Hello, this problem states to differentiate the expression with respect to q. I am not sure of the steps taken to get the final result.

This is an economics problem differentiating the variable cost function to get the marginal cost function.

Re: Need help differentiating an expression. Answer is given just unsure of the steps

So you want to differentiate:

$\displaystyle 6(\frac{q}{10k^{0.4}})^{1.67}$ with respect to q?

In which case, we have:

$\displaystyle 6\frac{q^{1.67}}{(10k^{0.4})^{1.67}}$

=$\displaystyle \frac{6q^{1.67}}{(10k^{0.4})^{1.67}}$

But the $\displaystyle \frac{6}{(10k^{0.4})^{1.67}}$(everything except the $\displaystyle q^{1.67}$) is just constant. It's a stable value, like 4 or 7 - it isn't a variable.

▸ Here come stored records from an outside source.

/-! ### Motion -/

/-- An odometry sample: each channel in use is scaled with its remainder, the increments combined, the result applied to
the position, the travel reading, the distance since the marker and the history, the speed and the standstill count
taken; then every rear cell the carrier has passed leaves, and each removal shifts every route distance by its length: the
boundaries, s, the last marker's position and the granted horizon, which a release in the same event may lower further
(at every release: log 11). The next sample comes 20 ms after this one (log 26). -/
def Obligations.OdometrySample : Prop :=
  ∀ (pulsesA pulsesB : Nat) (s : State) (d : Time) (w : ConfigWord),
    s.station.held = false → s.isCarrier = true → s.running = true → s.station.cfg = some w → s.odo.nextSample = some d →
    let product := fun (p : Nat) (c : ChannelState) => min p 65535 * 1000 * w.num * s.odo.trim + c.remainder
    let a := product pulsesA s.odo.chA / (w.den * 65536)
    let b := product pulsesB s.odo.chB / (w.den * 65536)
    let d' : Nat := match s.odo.mode with
      | .dual => if max 10000 (max a b / 8) < max a b - min a b then min a b else (a + b) / 2
      | .aOnly => a
      | .bOnly => b
    ∃ u k, exec (.odometrySample pulsesA pulsesB) s = .next u ∧ u.now = max s.now d ∧
      (let history := s.odo.history.drop 1 ++ [d']
       let speed := min (history.sum / 1000 * 5) 10000
       let gone := ((s.route.cells.take k).map (fun c => c.cell.length)).sum
       u.odo.travel = (s.odo.travel + d') % 2 ^ 48 ∧ u.odo.since = min (s.odo.since + d') 1000000000 ∧
       u.odo.history = history ∧ u.odo.vmeas = speed ∧ u.odo.trim = s.odo.trim ∧ u.odo.rejects = s.odo.rejects ∧
       u.odo.chA.remainder = (if s.odo.mode = .bOnly then s.odo.chA.remainder
         else product pulsesA s.odo.chA % (w.den * 65536)) ∧
       u.odo.chB.remainder = (if s.odo.mode = .aOnly then s.odo.chB.remainder
         else product pulsesB s.odo.chB % (w.den * 65536)) ∧
       u.odo.nextSample = some (d + 20000) ∧
       u.station = { s.station with standstill := if speed = 0 then min (s.station.standstill + 1) 50 else 0 } ∧
       u.odo.pos = s.odo.pos + d' - gone * 1000 ∧
       u.odo.lastMarker = s.odo.lastMarker.map (fun m => { m with surveyed := m.surveyed - gone }) ∧
       u.route.cells = (s.route.cells.drop k).map (fun c => { c with entry := c.entry - gone }) ∧
       (u.auth.overrun = s.auth.overrun → u.auth.horizon ≤ s.auth.horizon - gone) ∧
       (k ≤ 1 → s.station.state ≠ .listen →
         (∀ e ∈ s.window.entries, e.state = .held → isNeeded e.zone u.route.cells = true) →
         u.auth.horizon = s.auth.horizon - gone) ∧
       (k ≠ 0 → k < s.route.cells.length) ∧
       (∀ j < k, (((s.route.cells.take (j + 1)).map (fun c => c.cell.length)).sum : Int) <
         (s.odo.pos + d') / 1000 - s.carrierLength) ∧
       (2 ≤ u.route.cells.length → ∀ c, u.route.cells.head? = some c → u.s - s.carrierLength ≤ c.cell.length) ∧
       tableKept s u ∧ radioKept s u ∧ profilesKept s u ∧ portKept s u)

/-- The judgements of a sample. In DUAL: slip with its notice at its first sample, the silent runs and partner distances,
the failed channel with its notice and the single mode; in A_ONLY and B_ONLY these stay as they are. In every mode: the
grade by the distance since the marker, LOST before DOUBT, with the ceiling limited to 300 on entry into LOST. -/
def Obligations.SampleJudgements : Prop :=
  ∀ (pulsesA pulsesB : Nat) (s : State) (d : Time) (w : ConfigWord),
    s.station.held = false → s.isCarrier = true → s.running = true → s.station.cfg = some w → s.odo.nextSample = some d →
    s.port.notices.length ≤ 12 → ceilingInv s →
    let dual := decide (s.odo.mode = .dual)
    let inc := fun (p : Nat) (c : ChannelState) =>
      (min p 65535 * 1000 * w.num * s.odo.trim + c.remainder) / (w.den * 65536)
    let a := inc pulsesA s.odo.chA
    let b := inc pulsesB s.odo.chB
    let slips := dual && decide (max 10000 (max a b / 8) < max a b - min a b)
    let d' : Nat := match s.odo.mode with
      | .dual => if slips then min a b else (a + b) / 2
      | .aOnly => a
      | .bOnly => b
    let silent := fun (p : Nat) (c : ChannelState) => if p = 0 then min (c.silent + 1) 65535 else 0
    let partner := fun (p other : Nat) (c : ChannelState) => if p = 0 then min (c.partner + other) 4294967295 else 0
    let dead := fun (p other : Nat) (c : ChannelState) =>
      dual && decide (100 ≤ silent p c) && decide (500000 < partner p other c)
    let deadA := dead pulsesA b s.odo.chA
    let deadB := dead pulsesB a s.odo.chB && !deadA
    let far := min (s.odo.since + d') 1000000000
    ∃ u, exec (.odometrySample pulsesA pulsesB) s = .next u ∧
      (dual = true →
        u.odo.chA.silent = silent pulsesA s.odo.chA ∧ u.odo.chA.partner = partner pulsesA b s.odo.chA ∧
        u.odo.chB.silent = silent pulsesB s.odo.chB ∧ u.odo.chB.partner = partner pulsesB a s.odo.chB ∧
        u.odo.slip = (slips && !deadA && !deadB)) ∧
      (dual = false →
        u.odo.chA = { s.odo.chA with remainder := u.odo.chA.remainder } ∧
        u.odo.chB = { s.odo.chB with remainder := u.odo.chB.remainder } ∧ u.odo.slip = s.odo.slip) ∧
      u.odo.chA.failed = (s.odo.chA.failed || deadA) ∧ u.odo.chB.failed = (s.odo.chB.failed || deadB) ∧
      u.odo.mode = (if deadA then .bOnly else if deadB then .aOnly else s.odo.mode) ∧
      u.odo.slipSeen = (s.odo.slipSeen || slips || deadA || deadB) ∧
      (slips = true → s.odo.slip = false →
        noticeGiven s u (.slip (if b < a then .a else .b) ((max a b - min a b) / 1000))) ∧
      (deadA = true → noticeGiven s u (.channelFail .a)) ∧ (deadB = true → noticeGiven s u (.channelFail .b)) ∧
      u.odo.quality = (if 80000000 < far then .lost
        else if s.odo.quality = .good ∧ (40000000 < far ∨ deadA = true ∨ deadB = true) then .doubt
        else s.odo.quality) ∧
      (80000000 < far → s.odo.quality ≠ .lost →
        noticeGiven s u (.positionLost ((s.odo.pos + d') / 1000)) ∧ u.auth.ceiling ≤ 300) ∧
      (40000000 < far → far ≤ 80000000 → s.odo.quality = .good → deadA = false → deadB = false →
        noticeGiven s u (.positionDoubt .distance ((s.odo.pos + d') / 1000)))

/-- A marker arrival: a stray is counted and changes nothing else; the matched marker is the one nearest the reader
estimate, the lower of two equally near; within the window it corrects the position by at most 300 mm, may move the trim
a quarter of the way (at most 256), writes the record and makes the grade GOOD; outside the window it is rejected with
its notice, and the second rejection takes GOOD to DOUBT. -/
def Obligations.MarkerArrivals : Prop :=
  ∀ (t : Time) (ident pulsesA pulsesB : Nat) (s : State) (w : ConfigWord),
    s.station.held = false → s.isCarrier = true → s.running = true → s.station.cfg = some w → eventEndInv s → routeLaid s →
    let inc := fun (p : Nat) (c : ChannelState) =>
      (min p 65535 * 1000 * w.num * s.odo.trim + c.remainder) / (w.den * 65536)
    let a := inc pulsesA s.odo.chA
    let b := inc pulsesB s.odo.chB
    let part : Nat := match s.odo.mode with
      | .dual => if max 10000 (max a b / 8) < max a b - min a b then min a b else (a + b) / 2
      | .aOnly => a
      | .bOnly => b
    let estimate : Int := (s.odo.pos + part) / 1000 - 100 * (w.readerOffset : Int)
    let travel := (s.odo.travel + part) % 2 ^ 48
    let outcome := exec (.markerArrival t ident pulsesA pulsesB) s
    let kept := fun (u : State) => u.now = max s.now t ∧ u.route = s.route ∧ u.station = s.station ∧
      (s.station.state ≠ .listen → u.auth = s.auth) ∧ profilesKept s u ∧ tableKept s u ∧ radioKept s u ∧
      portKept s u
    (expectedAt ident s = [] →
      outcome = .next { s.reach t with port := { s.port with
        counters := { s.port.counters with strays := min (s.port.counters.strays + 1) 65535 } } }) ∧
    ∀ p ∈ expectedAt ident s,
      (∀ q ∈ expectedAt ident s, (p - estimate).natAbs < (q - estimate).natAbs ∨
        ((p - estimate).natAbs = (q - estimate).natAbs ∧ p ≤ q)) →
      let e := p - estimate
      let width := if s.odo.quality = .lost then 1200 else 600
      (e.natAbs ≤ width →
        let trim := match s.odo.lastMarker with
          | none => s.odo.trim
          | some m =>
            let far := p - m.surveyed
            let counted : Int := (((travel : Int) - m.travel) % 2 ^ 48) / 1000
            let delta := max (-256) (min (((s.odo.trim : Int) * (far - counted)).tdiv (4 * counted)) 256)
            if 5000 ≤ far ∧ s.odo.slipSeen = false ∧ s.odo.quality ≠ .lost then
              (max 61440 (min (s.odo.trim + delta) 69632)).toNat
            else s.odo.trim
        ∃ u, outcome = .next u ∧ kept u ∧
          u.odo = { s.odo with
            trim := trim, pos := s.odo.pos + max (-300) (min e 300) * 1000, lastMarker := some ⟨ident, p, travel⟩
            since := 0, rejects := 0, slipSeen := false, quality := .good }) ∧
      (width < e.natAbs →
        let falls := decide (1 ≤ s.odo.rejects) && decide (s.odo.quality = .good)
        let grade := if falls then Quality.doubt else s.odo.quality
        ∃ u, outcome = .next u ∧ kept u ∧
          u.odo = { s.odo with lastMarker := none, rejects := min (s.odo.rejects + 1) 2, quality := grade } ∧
          noticeGiven s u (.markerReject ident (max (-32767) (min e 32767)) grade) ∧
          (falls = true → s.port.notices.length < 15 → noticeGiven s u (.positionDoubt .rejects s.s)))
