-- ==== Sys2Proof/Laws/Events.lean ====
section
/-! SUPPORT. How every event ends (finish), and what the two kinds of event do around their work. -/

namespace Sys2Proof.Machine

/-! ### The outbound line -/

theorem startMessage_eq (c : OutContent) (k : Byte) (p : List Byte) (s : State) :
    startMessage c k p s = { s with port := { s.port with
      out := some ⟨c, envelope k p, s.now + (envelope k p).length * portByteTime⟩ } } := rfl

/-- The next message changes the port only. -/
theorem startNext_eq (s : State) : startNext s = { s with port := (startNext s).port } := by
  unfold startNext
  split
  · rfl
  · split
    · rfl
    · split
      · rfl
      · split <;> rfl

theorem serveOutbound_eq (s : State) : serveOutbound s = { s with port := (serveOutbound s).port } := by
  unfold serveOutbound
  split
  · rfl
  · exact startNext_eq s

/-- What the next message leaves of the port. -/
theorem startNext_port (s : State) :
    (startNext s).port.inbound = s.port.inbound ∧ (startNext s).port.inGap = s.port.inGap ∧
      (startNext s).port.restartPending = s.port.restartPending ∧ (startNext s).port.statusAt = s.port.statusAt ∧
      (startNext s).port.counters = s.port.counters := by
  unfold startNext
  split
  · exact ⟨rfl, rfl, rfl, rfl, rfl⟩
  · split
    · exact ⟨rfl, rfl, rfl, rfl, rfl⟩
    · split
      · exact ⟨rfl, rfl, rfl, rfl, rfl⟩
      · split <;> exact ⟨rfl, rfl, rfl, rfl, rfl⟩

theorem serveOutbound_port (s : State) :
    (serveOutbound s).port.inbound = s.port.inbound ∧ (serveOutbound s).port.inGap = s.port.inGap ∧
      (serveOutbound s).port.restartPending = s.port.restartPending ∧
      (serveOutbound s).port.statusAt = s.port.statusAt ∧ (serveOutbound s).port.counters = s.port.counters := by
  unfold serveOutbound
  split
  · exact ⟨rfl, rfl, rfl, rfl, rfl⟩
  · exact startNext_port s

/-- The line is busy: nothing starts. -/
theorem serveOutbound_busy {s : State} (h : s.port.out.isSome = true) : serveOutbound s = s := by
  simp [serveOutbound, h]

/-- The line is free and a reply waits: the oldest goes out (R164). -/
theorem serveOutbound_reply {s : State} {r : Reply} {rs : List Reply} (h : s.port.out = none)
    (hr : s.port.replies = r :: rs) :
    (serveOutbound s).port = { s.port with
      replies := rs
      out := some ⟨.reply r, envelope kindReply r.payload,
        s.now + (envelope kindReply r.payload).length * portByteTime⟩ } := by
  simp [serveOutbound, startNext, h, hr, startMessage]

/-! ### The STOP line -/

theorem reassessLine_eq (s : State) :
    reassessLine s = { s with stopLine := stopLevel s, port := (reassessLine s).port } := by
  unfold reassessLine raiseNotice
  dsimp only
  repeat' split
  all_goals rfl

theorem reassessLine_carrier {s : State} (h : s.isCarrier = true) :
    reassessLine s = { s with stopLine := stopLevel s } := by
  simp [reassessLine, h]

/-- The reassessment leaves of the port all but the notices. -/
theorem reassessLine_port (s : State) :
    (reassessLine s).port =
      { s.port with notices := (reassessLine s).port.notices, dropped := (reassessLine s).port.dropped } := by
  unfold reassessLine raiseNotice
  dsimp only
  repeat' split
  all_goals rfl

/-! ### The end of an event -/

/-- The end of an event changes relevant flags, the STOP line and the port only. -/
theorem finish_eq (s : State) :
    finish s = { s with
      table := (refreshRelevance s).table, stopLine := stopLevel (refreshRelevance s), port := (finish s).port } := by
  unfold finish
  rw [serveOutbound_eq, reassessLine_eq]
  rfl

@[simp] theorem finish_now (s : State) : (finish s).now = s.now := by rw [finish_eq]
@[simp] theorem finish_station (s : State) : (finish s).station = s.station := by rw [finish_eq]
@[simp] theorem finish_route (s : State) : (finish s).route = s.route := by rw [finish_eq]
@[simp] theorem finish_window (s : State) : (finish s).window = s.window := by rw [finish_eq]
@[simp] theorem finish_odo (s : State) : (finish s).odo = s.odo := by rw [finish_eq]
@[simp] theorem finish_auth (s : State) : (finish s).auth = s.auth := by rw [finish_eq]
@[simp] theorem finish_radio (s : State) : (finish s).radio = s.radio := by rw [finish_eq]
@[simp] theorem finish_pending (s : State) : (finish s).pending = s.pending := by rw [finish_eq]
@[simp] theorem finish_table (s : State) : (finish s).table = (refreshRelevance s).table := by rw [finish_eq]
@[simp] theorem finish_stopLine (s : State) : (finish s).stopLine = stopLevel (refreshRelevance s) := by rw [finish_eq]

/-- The level of the STOP line does not depend on the table or the port. -/
theorem stopLevel_congr {s t : State} (h1 : t.station = s.station) (h2 : t.window = s.window) (h3 : t.auth = s.auth) :
    stopLevel t = stopLevel s := by
  unfold stopLevel State.isCarrier State.cls holdOffAsserted firstUnheldStanding conflictStands isHeld
  rw [h1, h2, h3]

/-- What the end of an event leaves of the port. -/
theorem finish_port (s : State) :
    (finish s).port.inbound = s.port.inbound ∧ (finish s).port.inGap = s.port.inGap ∧
      (finish s).port.restartPending = s.port.restartPending ∧ (finish s).port.statusAt = s.port.statusAt ∧
      (finish s).port.counters = s.port.counters := by
  unfold finish
  have h := serveOutbound_port (reassessLine (refreshRelevance s))
  rw [reassessLine_port] at h
  exact h

/-! ### Events -/

theorem outsideEvent_held {t : Time} {w : State → State} {s : State} (h : s.station.held = true) :
    outsideEvent t w s = s.reach t := by
  simp [outsideEvent, h]

theorem outsideEvent_free {t : Time} {w : State → State} {s : State} (h : s.station.held = false) :
    outsideEvent t w s = finish (w (s.reach t)) := by
  simp [outsideEvent, h]

theorem timedEvent_none (w : State → State) (s : State) : timedEvent none w s = s := rfl

theorem timedEvent_some {t : Time} {w : State → State} {s : State} (h : s.station.held = false) :
    timedEvent (some t) w s = finish (w (s.reach t)) := by
  simp [timedEvent, h]

end Sys2Proof.Machine
end

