theorem witness_SettleExpiry :
    (∀ s ∈ [settling 2 .held, settling 1 .held, settling 2 .waiting, withPeers [peerOf 12 [claimOf 2 .hold]] (settling 2 .held)],
      s.station.held = false ∧ windowFits s.window ∧
        ((findEntry 2 s).map (fun e => (e.state, e.settle))) = some (.announced, .running 250000)) ∧
    (isBlocked (settling 2 .held) (entryOf 2 2 .announced) = false ∧ allEarlierHeld 2 (settling 2 .held) = true) ∧
    (allEarlierHeld 2 (settling 2 .waiting) = false) ∧
    (isBlocked (withPeers [peerOf 12 [claimOf 2 .hold]] (settling 2 .held)) (entryOf 2 2 .announced) = true) := by decide

def blockedSince : State :=
  withPeers [peerOf 12 [claimOf 2 .hold], peerOf 5 [claimOf 2 .hold]]
    (withEntries [entryOf 1 1 .held, { entryOf 2 2 .waiting with blockedSince := some 7 }] (carrier .active))

theorem witness_Gridlock :
    blockedSince.station.held = false ∧
      findEntry 2 blockedSince = some { entryOf 2 2 .waiting with blockedSince := some 7 } ∧
      lowestHolding 2 5 blockedSince ∧ windowFits blockedSince.window ∧ eventEndInv blockedSince := by decide

/-- Nothing listed yet, at 4 m in a route of three cells; and a window that is full of other zones. -/
def unlisted (st : StationState) : State := withEntries [] (carrier st)
def crammed : State :=
  withEntries ((List.range 8).map (fun k => entryOf (20 + k) 1 .releasing)) (carrier .active)

/-- Zone 2 RELEASING behind a HELD zone 1. -/
def leaving : State := withEntries [entryOf 1 1 .held, entryOf 2 2 .releasing, entryOf 3 3 .queued] (carrier .active)

/-- Zone 2 RELEASING behind a WAITING zone 1. -/
def leavingBehind : State := withEntries [entryOf 1 1 .waiting, entryOf 2 2 .releasing] (carrier .active)

theorem witness_ListingTest :
    (∀ s ∈ [unlisted .active, unlisted .listen, crammed, leaving, crane .active, carrier .parked], windowFits s.window) ∧
    ((unlisted .active).isCarrier = true ∧ (unlisted .active).station.state = .active ∧
      (unlisted .listen).station.state = .listen) ∧
    (isOccupied (unlisted .listen) 1 = true ∧ isOccupied (unlisted .listen) 2 = false) ∧
    (∀ z ∈ [1, 2], z ∉ windowZones (unlisted .active) ∧ z ∈ windowZones (listingTest (unlisted .active)) ∧
      z ∈ windowZones (listingTest (unlisted .listen))) ∧
    (crammed.window.full = false ∧ (listingTest crammed).window.full = true ∧ 1 ∉ windowZones (listingTest crammed)) ∧
    ((entryOf 2 2 .releasing).released = 0 ∧ leaving.table.peers = [] ∧ leaving.table.overflow = none ∧
      allEarlierHeld 2 leaving = true) ∧
    (windowFits leavingBehind.window ∧ leavingBehind.window.entries = [entryOf 1 1 .waiting] ++ entryOf 2 2 .releasing :: [] ∧
      leavingBehind.table.peers = [] ∧ leavingBehind.table.overflow = none ∧ 2 ∈ zonesInReach leavingBehind) := by
  decide +kernel

theorem test_listing :
    let states := fun s => (listingTest s).window.entries.map (fun e => (e.zone, e.state))
    states (unlisted .active) = [(1, .announced), (2, .announced), (3, .announced)] ∧
      states (unlisted .listen) = [(1, .held), (2, .queued), (3, .queued)] ∧
      states leaving = [(1, .held), (2, .held), (3, .queued)] ∧
      (listingTest leavingBehind).window.entries.take 2 = leavingBehind.window.entries ∧
      states (withPeers [peerOf 12 [claimOf 2 .req]] leaving) = [(1, .held), (2, .releasing), (3, .queued)] ∧
      (listingTest crammed).port.notices = [.windowFull 1] ∧
      (listingTest (listingTest crammed)).port.notices = [.windowFull 1] ∧
      (listingTest { unlisted .active with
        window := { (unlisted .active).window with full := true } }).window.full = false := by decide +kernel

/-! ### Witnesses: authority -/

theorem witness_MarginReactionAndLead : profilesInRange (carrier .active) ∧ (carrier .active).odo.vmeas ≤ 10000 := by decide

theorem witness_BrakingCandidates :
    (hZone (carrier .active) - (carrier .active).s - effectiveMargin (carrier .active) - reactionDistance (carrier .active) = 1500 ∧
      2 * (carrier .active).profile.decel * 1500 < 2 ^ 64) ∧
    (hStop (carrier .active) = some 4000 ∧ hStop withoutRoute = none) ∧
    (hZone State.reset - State.reset.s - effectiveMargin State.reset - reactionDistance State.reset ≤ 0) ∧
    (let s := { worked with auth := { worked.auth with horizon := 150000 } }
     lookAheadCells s = s.route.cells.drop 1 ∧
      ∀ c ∈ lookAheadCells s,
        (c.cell.limit : Int) ^ 2 + 2 * s.profile.decel * max 0 (c.entry - s.s - reactionDistance s) < 2 ^ 64) := by
  decide +kernel

/-- One metre beyond the end of the held run. -/
def pastZone (s : State) : State := { s with odo := { s.odo with pos := 151000000 } }

/-- The cells of the worked tick behind two more, laid from 0 to the same boundaries. -/
def workedCells : List RouteCell :=
  let cell := fun (z len limit : Nat) => { cellOf z with length := len, limit := limit, stop := none, markers := [] }
  [cell 1 55000 5000, cell 1 55000 5000, cell 1 18000 5000, cell 2 10000 2000, cell 3 12000 5000, cell 4 20000 4000]

def workedLaid : State := { worked with route := ⟨layCells 0 workedCells⟩ }

theorem witness_AuthorityTick :
    (∀ s ∈ [carrier .active, workedLaid, pastZone workedLaid],
      s.station.held = false ∧ s.isCarrier = true ∧ s.station.state = .active ∧ windowFits s.window ∧ ceilingInv s) ∧
    (routeLaid (carrier .active) ∧ routeLaid workedLaid ∧ routeLaid (pastZone workedLaid)) ∧
    (workedLaid.s ≤ hZone workedLaid ∧ workedLaid.auth.overrun = false) ∧
    (hZone (pastZone workedLaid) < (pastZone workedLaid).s ∧ (pastZone workedLaid).auth.overrun = false ∧
      (pastZone workedLaid).auth.pendingIx = none ∧ (after .authorityTick (pastZone workedLaid)).auth.overrun = true ∧
      (pastZone workedLaid).port.notices.length < 15 ∧ frontZones (pastZone workedLaid) = [4]) :=
  ⟨by decide +kernel,
    ⟨⟨by decide, by decide, laidFrom_layCells 0 [cellOf 1, cellOf 2, cellOf 3]⟩,
      ⟨by decide, by decide, laidFrom_layCells 0 workedCells⟩, ⟨by decide, by decide, laidFrom_layCells 0 workedCells⟩⟩,
    by decide +kernel, by decide +kernel⟩

theorem test_overrun_takes_the_front_cell :
    let u := after .authorityTick (pastZone worked)
    ((findEntry 4 u).map (fun e => (e.state, e.committed))) = some (.held, true) ∧
      (u.port.out.map OutMessage.content) = some (.notice (.overrun 151000 150000 104)) ∧ u.auth.horizon = 170000 ∧
      (after .authorityTick { worked with odo := { worked.odo with pos := 150000000 } }).auth.overrun = false := by
  decide +kernel

def sendingWord : State :=
  { carrier .active with auth := { (carrier .active).auth with wordOut := some ⟨7, [0x80#8, 0x07#8], 80⟩, pendingWord := some 9 } }

theorem witness_OutputRefreshAndWords :
    (∀ s ∈ [State.reset, carrier .listen, carrier .parked, stationAt carrierWord .listen, crane .active],
      s.station.held = false ∧ eventEndInv s ∧ ¬(s.isCarrier = true ∧ s.station.state = .active)) ∧
    ((carrier .listen).route.cells ≠ [] ∧ (stationAt carrierWord .listen).route.cells = [] ∧
      State.reset.isCarrier = true ∧ State.reset.running = false) ∧
    (sendingWord.station.held = false ∧ eventEndInv sendingWord ∧ sendingWord.isCarrier = true ∧
      sendingWord.auth.wordOut = some ⟨7, [0x80#8, 0x07#8], 80⟩) := by decide

/-- The word of the worked tick, and the pending word that follows, as the bytes of R185. -/
theorem test_words_on_the_line :
    (after .authorityTick worked).auth.wordOut = some ⟨3885, [0x9E#8, 0x2D#8], 50080⟩ ∧
      (after .ceilingWordComplete sendingWord).auth.wordOut = some ⟨9, [0x80#8, 0x09#8], 160⟩ := by decide +kernel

For the sake of simplicity, I'm going to let $\displaystyle \frac{6}{(10k^{0.4})^{1.67}}=c$

When we differentiate $\displaystyle 4x^n$ with respect to $\displaystyle x$, we get: $\displaystyle 4nx^{n-1}$.

When we differentiate $\displaystyle ax^n$ with respect to $\displaystyle x$, we get: $\displaystyle anx^{n-1}$

We have: $\displaystyle c\times~q^{1.67}$

So, differentiating, we get: $\displaystyle 1.67c\times~q^{0.67}$

Then, slipping c back in as $\displaystyle \frac{6}{(10k^{0.4})^{1.67}}$, we have:

$\displaystyle \frac{1.67\times~6\times~q^{0.67}}{(10k^{0.4})^{1. 67}}$

and $\displaystyle 1.67\times~6=10.02$ which is where that number arises.